When asked to name a piece of art that triggered an emotional reaction in him in the past, Le Pelletier recalls: “Artworks by renowned Japanese artist Kazuo Shiraga have always moved me from the beginning and continue to amaze with the emotions they evoke. What strikes me first about his paintings is the way that Shiraga releases his emotions on his canvases in such a raw and passionate way. As a member of the avant-garde art collective Gutai, Shiraga is known for his dynamic performance paintings, where the physical engagement and bodily movements he uses become part of his work. The result is a translation of his energy into a magnificent piece of work with very strong visceral qualities. The impact is immediate and magnetic – the result is a rush of emotions that goes beyond excitement. It is this instant connection with the painting that causes the adrenaline rush.”
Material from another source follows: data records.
/-- R285, R283: whether a local address lies in a protected or tag-pool entry. -/
def State.ownGuarded (s : State) (loc : Nat) : Bool :=
  match s.ownEntry loc with | some e => peKind e == 1 || peKind e == 2 | none => false

/-- R185: whether a class has firm rank at a channel. -/
def State.firmAt (s : State) (c n : Nat) : Bool := decide (c < 4) && s.reaches c n

/-- R195, R457, R466: whether a request of a class is refused at a channel. -/
def State.refuses (s : State) (c n : Nat) : Bool :=
  s.flt.admitStop || (s.tier (n / 8)).released ||
  (decide (3 ≤ s.throttle (n / 8)) && !s.firmAt c n)

/-! ### Responses -/

/-- The message of a response to a request: tag and address of the request, source and destination exchanged (R103); SC is that of the
request in RSP messages and zero in others (R99). -/
def State.rspMsg (s : State) (m : Msg) (op : MOp) (data : List Byte) (status flags tag64 : Nat) : Msg :=
  { op := op, h := { s.hdrTo m.h.src.val m.h.srcHost .switch m.h.tag.toNat (data.length / 32) (if op.cls = 1 then m.h.sc.val else 0) flags with
                     agent := m.h.agent },
    addr := m.addr, data := data, status := status, tag64 := tag64 }

/-- R193: counts a miss of a firm class. -/
def State.miss (c n : Nat) (s : State) : State :=
  let a := Reg.SVC_MISS c
  let since := AMap.get c 0 s.own.missCnt + 1
  let s := (((s.setFld a F.SVC_MISS_VALUE (min (2 ^ 32 - 1) (s.fld a F.SVC_MISS_VALUE + 1))).raise Reg.SVC_STATUS F.SVC_STATUS_MISS).bump
    (classSlot c 4) 1).bump (chSlot n (24 + c)) 1
  if (match AMap.find c s.own.missAt with | some t => decide (t + Config.MISS_INTERVAL ≤ s.now) | none => true) then
    ({ s with own.missAt := AMap.put c s.now s.own.missAt, own.missCnt := AMap.set c 0 0 s.own.missCnt }).notice 0x0D 0
      ([BitVec.ofNat 8 c, BitVec.ofNat 8 n] ++ leBytes 4 since)
  else { s with own.missCnt := AMap.set c 0 since s.own.missCnt }

/-- R193: judges the local latency of a host request of a firm class with a target, accepted at `time` (R186). An access of an engine never
misses. -/
def State.judge (m : Msg) (time n : Nat) (s : State) : State :=
  let c := m.h.sc.val
  if c < 4 ∧ 0 < s.target c ∧ m.h.agent ≠ .engine ∧ s.target c < s.now - time then s.miss c n else s

/-- The response of the owner to a message: counted by cause, and sent on its way (R172, R482). -/
def State.answer (m : Msg) (from? : Option Port) (op : MOp) (data : List Byte) (status flags tag64 : Nat) (s : State) : State :=
  let s := if op = .err then s.bump (devSlot (64 + status)) 1 else s
  s.reply from? (s.rspMsg m op data status flags tag64)

/-- Ends a request: its class count falls, a miss is judged, and the response leaves (R183, R193). -/
def State.ownEnd (id : Nat) (r : OReq) (op : MOp) (data : List Byte) (status flags tag64 : Nat) (s : State) : State :=
  let s := { s with own.reqs := AMap.del id s.own.reqs }
  let s := if r.admitted then { s with own.count := AMap.set r.sc 0 (AMap.get r.sc 0 s.own.count - 1) s.own.count } else s
  let n := (s.linePlace r.line).chan
  let s := if r.admitted then s.judge r.m r.time n else s
  (s.answer r.m r.from? op data status flags tag64).relevel n

/-- Ends a request with ERR. -/
def State.ownErr (id : Nat) (r : OReq) (cause : Nat) (s : State) : State := s.ownEnd id r .err [] cause 0 0

/-- R275: what a key mismatch does beside the response. -/
def State.keyMismatch (kid loc : Nat) (s : State) : State :=
  let pl := leBytes 2 kid ++ leBytes 8 loc
  (((s.raise Reg.PROT_STATUS F.PROT_STATUS_MISMATCH).bump (devSlot 148) 1).notice 0x0F 0 pl).fault 92 0 pl

/-! ### Writes into the queues -/

/-- The metadata a write of a user line stores (R147, R276). -/
def State.writeMd (s : State) (loc kid : Nat) (poison : Bool) : Nat :=
  if s.ownProt loc then mdWord 2 poison kid else mdWord 1 poison 0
Le Pelletier also points to the works of Jean-Paul Riopelle, Karel Appel and Georges Mathieu, whose works are symbolic of lyrical abstraction, created during a time when artists were starting to reject blind devotion to tradition and instead reinvented new modes of free, emotive and raw personal expression in their unique ways. More recently, Opera Gallery’s Abstract Masters 2021 exhibition featured diverse works from several influential abstract artists such as Zao Wou-Ki, Chu Teh Chun and Pierre Soulages.
Explains Le Pelletier: “These artists challenged and transformed conventional art forms to communicate their innermost thoughts and emotions, developing their own distinct visual vocabularies. There is no one style that they all share; the range goes from works that are incredibly gestural, aggressive and high-energy to works that are silent and contemplative.”
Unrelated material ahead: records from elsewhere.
/-- R241: a SHARD message takes a shard slot of its tier; while a device admits nothing it completes with ADMISSION (R466). -/
def State.shardArrive (g : EngHdr) (dev tier : Nat) (phaseB relay : Bool) (desc : List Nat) (s : State) : State :=
  let c := dSc desc
  let sh : ShardS := { g := g, dev := dev, home := tier, phaseB := phaseB, relay := relay, desc := desc, sc := c, firm := decide (c < 4), place := tier }
  if !s.running then s
  else if s.flt.admitStop || (s.tier tier).released then s.shardReport sh Cause.admission
  else
    let (pick, s) := if dOpc desc = 6 ∨ dOpc desc = 7 then s.draw else (0, s)
    let sh := { sh with units := s.unitsOf sh, pick := pick }
    match (if (s.tier tier).excluded then s.enginesLeft.head? else some tier) with
    | none => s.shardStop sh
    | some t => (s.modTier t (fun x => { x with waiting := x.waiting ++ [{ sh with place := t }] })).engNext t

/-- Whether the shard that a tier runs may go on: an ordinary one stalls at stage 3 (R195). -/
def State.engGoes (s : State) (t : Nat) (sh : ShardS) : Bool := sh.firm || decide (s.throttle t < 3)

/-- The engine of a tier works on until it waits for an access. -/
def State.engGo : Nat → Nat → State → State
  | 0, _, s => s
  | n + 1, t, s =>
    match (s.tier t).run with
    | none => s
    | some sh =>
      if !s.engGoes t sh || sh.tag.isSome then s
      else match sh.units[sh.at_.unit]? with
        | none => s
        | some p => match s.unitRun sh p with
          | .error op => s.engIssue t sh op
          | .ok r => (s.unitDone t sh p r).engGo n t

/-- The engines of a device work on. -/
def State.engPump (s : State) : State := forEach (List.range 4) (State.engGo 1024) s

/-- R252: a result of an older placement is discarded. -/
def State.staleResult (t : Nat) (s : State) : State := (s.raise Reg.ENG_STATUS F.ENG_STATUS_STALE_RESULT).bump (tierSlot t 5) 1

/-- What an engine makes of a response: its code, and its bytes. -/
def Msg.drawn (m : Msg) : Nat × List Byte := match m.op with | .err => (m.status, []) | _ => (0, m.data)

/-- A response reaches the engine that asked, by source and tag (R100); a shard that has stopped takes none. -/
def State.engAnswer (m : Msg) (s : State) : State :=
  let g := m.h.tag.toNat
  match AMap.find g s.eng.reqs with
  | none => s.tagErr
  | some a =>
    if m.h.src.val ≠ a.src ∨ m.h.srcHost then s.tagErr
    else
      let s := { s with eng.reqs := AMap.del g s.eng.reqs }
      if a.stale then s.staleResult a.tier
      else match (s.tier a.tier).run with
        | none => s
        | some sh =>
          if sh.tag = some g then s.modTier a.tier (fun x => { x with run := some { sh with tag := none, got := sh.got ++ [(a.op, m.drawn)] } })
          else s

/-- R243: the engine of a tier that has done its work finishes its shard, reports, and starts the next shard. -/
def State.shardFinish (t : Nat) (s : State) : State :=
  match (s.tier t).run with
  | none => s
  | some sh =>
    if s.engGoes t sh ∧ sh.units.length ≤ sh.at_.unit then
      let s := s.bump (tierSlot t 0) 1
      let s := if sh.home = t then s else s.bump (tierSlot t 28) 1
      let s := if sh.relay then (s.bump (tierSlot t 6) 1).bump (mgrSlot 47) (sh.at_.res.done * 128 / 1024) else s
      ((s.modTier t (fun x => { x with run := none })).shardReport sh sh.code).engNext t
    else s

/-- R220: an ABORT stops a shard of this device; what its access draws is dropped. -/
def State.shardAbort (g : EngHdr) (s : State) : State :=
  let hit (x : ShardS) : Bool := x.g.queue == g.queue && x.g.dseq == g.dseq && x.g.index == g.index
  forEach (List.range 4) (fun t s =>
    let x := s.tier t
    let gone := (match x.run with | some r => if hit r then [r] else [] | none => []) ++ x.waiting.filter hit
    if gone.isEmpty then s
    else
      let s := s.modTier t (fun x => { x with run := (match x.run with | some r => if hit r then none else some r | none => none),
                                              waiting := x.waiting.filter (fun w => !hit w) })
      (forEach gone (fun w s => (s.raise Reg.ENG_STATUS F.ENG_STATUS_ABORTED).shardReport w 0x18) s).engNext t) s

/-- R242: a checkpoint of the shard that a tier runs: what it had done at the last multiple of CKPT_BYTES is kept. -/
def State.engCheckpoint (t : Nat) (s : State) : State :=
  match (s.tier t).run with
  | none => s
  | some sh =>
    if sh.saved.unit < sh.mark.unit then
      (s.modTier t (fun x => { x with run := some { sh with saved := sh.mark } })).bump (tierSlot t 1) 1
    else s

/-- The tiers that a thermal migration may go to: stage 0, no shard running or waiting, not excluded; the coolest first. -/
def State.coolTiers (s : State) (t : Nat) : List Nat :=
  sortBy (fun a b => (s.tier a).inputT ≤ (s.tier b).inputT) ((List.range 4).filter (fun u => u != t && s.throttle u == 0 &&
    (s.tier u).run.isNone && (s.tier u).waiting.isEmpty && !(s.tier u).excluded))

/-- The ranges that a unit reads and writes. -/
def ShardS.unitRanges (sh : ShardS) (p : Nat × Nat × Nat × Nat) : List (Nat × Nat) :=
  let w := sh.desc
  let n := p.2.2.1
  let k := p.2.2.2
  match dOpc w with
  | 2 => [(dDst w + k, n)]
  | 3 => [(dDst w + k, n)]
  | 4 => (dSrc w + k, n) :: (if bit (dOflags w) 0 then [(dSrc2 w + k, n)] else [])
  | 5 => [(dSrc w + k, n)]
  | 8 => [(withDev (dSrc w) sh.dev + k, n)]
  | 10 => (dDst w + k, n) :: (List.range (xorN w)).map (fun j => (dSrc w + j * xorStride w + k, n))
  | _ => [(dSrc w + k, n), (dDst w + k, n)]

/-- Whether a shard uses a channel at half width: one that holds a line of its units on this device; list contents may name any (DEDUCED). -/
def State.usesHalf (s : State) (sh : ShardS) : Bool :=
  if dOpc sh.desc = 6 ∨ dOpc sh.desc = 7 then (List.range 32).any (fun c => (s.chan c).half.isSome)
  else (sh.units.flatMap sh.unitRanges).any (fun r =>
    adDev r.1 == s.num && (linesOf r).any (fun l => (s.chan (s.linePlace l).chan).half.isSome))

/-- R252: a shard under a new placement: it goes on from its last checkpoint. -/
def ShardS.replaced (sh : ShardS) (u now : Nat) : ShardS :=
  { sh with g := { sh.g with epoch := sh.g.epoch + 1 }, place := u, moved := some now, at_ := sh.saved, mark := sh.saved, got := [], tag := none }

/-- R251, R252: migration of the shard that a tier runs: trigger 0 thermal, 1 windthrow, 2 engine fault. -/
def State.engMigrate (t trigger : Nat) (s : State) : State :=
  match (s.tier t).run with
  | none =>
    if trigger = 2 ∧ (s.tier t).excluded then
      let w := (s.tier t).waiting.filter (fun x => x.stop == 0)
      let s := s.modTier t (fun x => { x with waiting := x.waiting.filter (fun y => y.stop != 0) })
      forEach w (fun sh s => match s.enginesLeft.head? with
        | none => s.shardStop sh
        | some u => (s.modTier u (fun x => { x with waiting := x.waiting ++ [{ sh with place := u }] })).engNext u) s
    else s
  | some sh =>
    let go (u : Nat) (s : State) : State :=
      let s := { s with eng.reqs := AMap.mapVal (fun a => if a.tier = t ∧ sh.tag.isSome then { a with stale := true } else a) s.eng.reqs }
      let s := s.modTier t (fun x => { x with run := none })
      let sh := sh.replaced u s.now
      let s := s.modTier u (fun x => if x.run.isNone then { x with run := some sh } else { x with waiting := sh :: x.waiting })
      let s := ((s.bump (tierSlot t (2 + trigger)) 1).raise Reg.ENG_STATUS F.ENG_STATUS_MIGRATED).exclude sh.sc
      s.engNext t
    let stop (s : State) : State := ((s.modTier t (fun x => { x with run := none })).shardStop sh).engNext t
    if sh.stop ≠ 0 then s
    else if dOpc sh.desc = 9 then (if trigger = 2 ∧ (s.tier t).excluded ∧ s.enginesLeft.isEmpty then stop s else s)
    else if trigger = 0 then
      if s.fld Reg.ENG_CTL F.ENG_CTL_MIGRATE_EN = 1 ∧ s.fld Reg.ENG_CTL F.ENG_CTL_MIG_STAGE ≤ s.throttle t ∧
          Config.MIG_MIN ≤ sh.bytes - sh.at_.bytes ∧ (match sh.moved with | some m => decide (m + Config.MIG_HOLD ≤ s.now) | none => true) = true then
        match s.coolTiers t with
        | u :: _ => go u s
        | [] => s
      else s
    else if trigger = 1 then (if s.usesHalf sh then go t s else s)
    else if (s.tier t).excluded then
      match s.enginesLeft with
      | u :: _ => go u s
      | [] => stop s
    else s
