-- ==== Sys2Proof/Machine/Mgmt.lean ====
section
/-! DEFINITION. The management opcodes (R214): the descriptor the warden works on, and what each opcode does: FENCE, CENSUS, POWER_STATE
(R384), KEY_LOAD and KEY_RETIRE (R261 to R263), EVACUATE (R348 to R350), RETIRE_MAP (R335, R336), BIST_RUN (R456), FW_STAGE (R453, R454),
BLAZE_DUMP (R476), DEVICE_RESET (R471), CAL_RUN (R365), FUSE_PROGRAM (R428, R429). -/

namespace Sys2Proof.Machine

namespace Code
def unsupported : Nat := 0x16
end Code

/-! ### The descriptor at work -/

/-- Sets what is known of the descriptor at work. -/
def State.putJob (j : JobS) (s : State) : State := { s with que.job := some j }

/-- The descriptor at work completes. -/
def State.jobEnd (code value : Nat) (key : Option Nat) (reset : Bool) (s : State) : State :=
  match s.que.job with
  | none => s
  | some j =>
    let s := { s with que.job := none }
    match s.desc j.q j.i with
    | none => s
    | some d => s.record d code value key reset

/-- The accesses of the descriptor at work that are still outstanding concern it no longer. -/
def State.jobLeave (s : State) : State :=
  { s with mgr.host := AMap.mapVal (fun h => match h.use with | .job _ => { h with use := .drop } | .jobWrite _ => { h with use := .drop } | _ => h) s.mgr.host
           mgr.cfg := AMap.mapVal (fun c => match c.use with | .job _ => { c with use := .seq } | _ => c) s.mgr.cfg }

/-- Completion without a key or a reset. -/
def State.jobDone (code value : Nat) (s : State) : State := s.jobEnd code value none false

/-- R214: whether the warden takes up a descriptor: none is at work, none of an earlier fetch is or may be waiting, and no map write concerns the
ranges of an EVACUATE (R270). -/
def State.jobTurn (s : State) (d : DescS) : Bool :=
  s.que.job.isNone && s.mayStart d && !(dOpc d.words == 0x45 && (shardRanges d.words).any s.rangeHeld) &&
  s.que.descs.all (fun e => decide (d.order ≤ e.order) ||
    !((e.words.isEmpty && cMgmt (s.ctx e.q)) || (isMgmtOpc (dOpc e.words) && dOpc e.words != 0x40 && e.stage == .ready)))

/-- The warden starts the descriptor (q, i) where it carries opcode `opc`, and works on it as `f` says. -/
def State.jobStart (opc q i : Nat) (f : DescS → State → State) (s : State) : State :=
  match s.desc q i with
  | none => s
  | some d =>
    if s.isManager && s.running && dOpc d.words == opc && s.jobTurn d then
      f { d with stage := .running } ((s.putDesc { d with stage := .running }).putJob { q := q, i := i })
    else s

/-- R214: the code that a target draws before its opcode's own checks; `early` for the opcodes that a returning device takes. -/
def State.tgtCode (s : State) (n : Nat) (early : Bool) : Nat :=
  let e := s.ent n
  if !e.valid then Cause.noDevice
  else if e.state = 3 ∧ early ∧ !e.halted then 0
  else if s.unreachable n then Cause.unreachable
  else 0

/-- The code of a warden access that failed (R116, R214). -/
def cfgCode (status : Nat) : Nat :=
  if status = 1 then Cause.noDevice else if status = 3 then Cause.pathReset else if status = 4 then Cause.timeout else Cause.unreachable

/-- The targets of a descriptor: TGT, or every numbered device. -/
def State.targets (s : State) (w : List Nat) : List Nat := if dTgtAll w then s.numbers else [dTgt w]

/-- What another device makes of an order for which the manual gives no message: one of `codes`, or the end of the warden's access with
PATH_RESET or TIMEOUT (R116, R214), and a value. -/
def State.remoteOrder (codes : List Nat) (s : State) : State × Nat × Nat :=
  let (i, s) := s.draw
  let x := Config.remoteOrder i
  let codes := codes ++ [Cause.pathReset, Cause.timeout]
  (s, codes.getD (x.1 % codes.length) 0, x.2 % 2 ^ 32)

/-- Reads `n` granules of `g` bytes of host memory for the descriptor at work, at offsets from `off` on. -/
def State.jobRead (op : MOp) (g addr off n : Nat) (s : State) : State :=
  forEach (List.range n) (fun k s => s.hostReq (.job (off + k * g)) op (addr + k * g) []) s

/-- The bytes read for the descriptor at work, in order of offset. -/
def JobS.bytes (j : JobS) : List Byte := j.data.flatMap (·.2)

/-! ### FENCE and CENSUS -/

/-- FENCE: complete once every earlier descriptor of its queue is; an EPOCH_END of a group completes with its epoch (R214, R249). -/
def State.fenceRun (q i : Nat) (s : State) : State :=
  match s.desc q i with
  | none => s
  | some d =>
    if dOpc d.words = 0x40 ∧ d.stage = .ready ∧ !s.isEpochEnd d ∧ s.que.descs.all (fun e => e.q != q || decide (d.order ≤ e.order)) then
      s.record d 0 0 none false
    else s

/-- CENSUS (R477, R481). -/
def State.censusRun (d : DescS) (s : State) : State :=
  if s.flt.census.isSome then s.jobDone Code.busy 0
  else if dDst d.words % 128 ≠ 0 ∨ dLen d.words < 128 + 18560 * s.numbers.length then s.jobDone Code.badField 0
  else s.censusStart (some (d.q, d.i, dDst d.words))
He also names Hermann Nitsch and George Condo as artists with great potential. “They create works that are emotionally driven and induce a multitude of responses from viewers. What is remarkable about both artists is their devotion to creating emotionally charged works of art by embracing human vulnerability and contesting traditional modes of art and aesthetic.”
Opera Gallery has seen an increasing trend among its clients when it comes to interest in abstract and thought-provoking works. From a financial standpoint, collecting art is a blue-chip investment which has seen a steady rise over the years, with the demand for abstract art increasing at a steady rate. “We see the appeal of these adrenaline-inducing works to be a result of art market trends and also because the irreplaceable and enchanting nature of these pieces make them the perfect addition to any art collection,” Le Pelletier shares.
“Ultimately, art investment is emotional and is about owning a piece of art that speaks to you,” he reflects. “Because of the nature of abstract and adrenaline-inducing works that immediately appeals to buyer’s appreciation, there is definitely a steady demand for such pieces. Especially when COVID-19 hit and even after, art was an escape and a panacea to many.”